**What you should do:** Your task is to repeat, word for word, the line containing "R192, R195). -/" and all lines that follow it to the end of the material, and no other lines.

● ● ● ● ● ● ●

-- ==== Sys2Proof/Machine/KeyDerivation.lean ====
section
/-! DEFINITION. key_derivation_unit (spec/42_key_derivation.md): DERIVE_KEYS. -/

namespace Sys2Proof.Machine

/-- The nonce byte of step `i`: `nonce[i mod L]`, or 0 when the nonce is empty (R120, R121). -/
def nonceByteAt (nonce : List Byte) (i : Nat) : Byte :=
  if nonce.length = 0 then 0 else nonce.getD (i % nonce.length) 0

/-- Step `i` of the derivation: `ACC <- rotl64(ACC, 8) ^ zext_64(s ^ t)` (R120). -/
def deriveRound (pss nonce : List Byte) (acc : DWord) (i : Nat) : DWord :=
  rotl64 acc 8 ^^^ (pss.getD (i % pss.length) 0 ^^^ nonceByteAt nonce i).setWidth 64

/-- `derive_acc(pss, nonce)`: `max(len(pss), L)` steps from `ACC` = 0 (R120). -/
def deriveAcc (pss nonce : List Byte) : DWord :=
  (List.range (max pss.length nonce.length)).foldl (deriveRound pss nonce) 0

/-- `k1 = ACC[7:0] ^ 0xAB` (R122, CONST1 of R5). -/
def k1OfAcc (acc : DWord) : Byte := acc.extractLsb' 0 8 ^^^ 0xAB#8

/-- `k2 = wrap8(ACC[15:8] + 0xCD)` (R122, CONST2 of R5). -/
def k2OfAcc (acc : DWord) : Byte := acc.extractLsb' 8 8 + 0xCD#8

/-- The accumulator that `PSS` and the first `n` bytes of the nonce bank give (R120). -/
def State.derivedAcc (s : State) (n : Nat) : DWord := deriveAcc s.params.pss.toList (s.noncePrefix n)

/-- `(TK1, TK2) <- derive_keys(PSS[0..32], NONCE[0..16])`, leaving `ACC` (R39, R41, R192, R195). -/
def State.deriveLatches (s : State) : State :=
  { s with acc := s.derivedAcc 16, tk1 := k1OfAcc (s.derivedAcc 16), tk2 := k2OfAcc (s.derivedAcc 16) }

/-- DERIVE_KEYS (R123). -/
def execDeriveKeys (s : State) : Result :=
  if s.nonceLen.toNat > 16 then .next (s.raise .invalidNonceLength)
  else
    .next ({ s with
      acc := s.derivedAcc s.nonceLen.toNat
      keyK1 := k1OfAcc (s.derivedAcc s.nonceLen.toNat)
      keyK2 := k2OfAcc (s.derivedAcc s.nonceLen.toNat) } : State).complete

end Sys2Proof.Machine
end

● ● ● ● ● ● ●

**Output for this exercise:**
/-- `(TK1, TK2) <- derive_keys(PSS[0..32], NONCE[0..16])`, leaving `ACC` (R39, R41, R192, R195). -/
def State.deriveLatches (s : State) : State :=
  { s with acc := s.derivedAcc 16, tk1 := k1OfAcc (s.derivedAcc 16), tk2 := k2OfAcc (s.derivedAcc 16) }

/-- DERIVE_KEYS (R123). -/
def execDeriveKeys (s : State) : Result :=
  if s.nonceLen.toNat > 16 then .next (s.raise .invalidNonceLength)
  else
    .next ({ s with
      acc := s.derivedAcc s.nonceLen.toNat
      keyK1 := k1OfAcc (s.derivedAcc s.nonceLen.toNat)
      keyK2 := k2OfAcc (s.derivedAcc s.nonceLen.toNat) } : State).complete

end Sys2Proof.Machine
end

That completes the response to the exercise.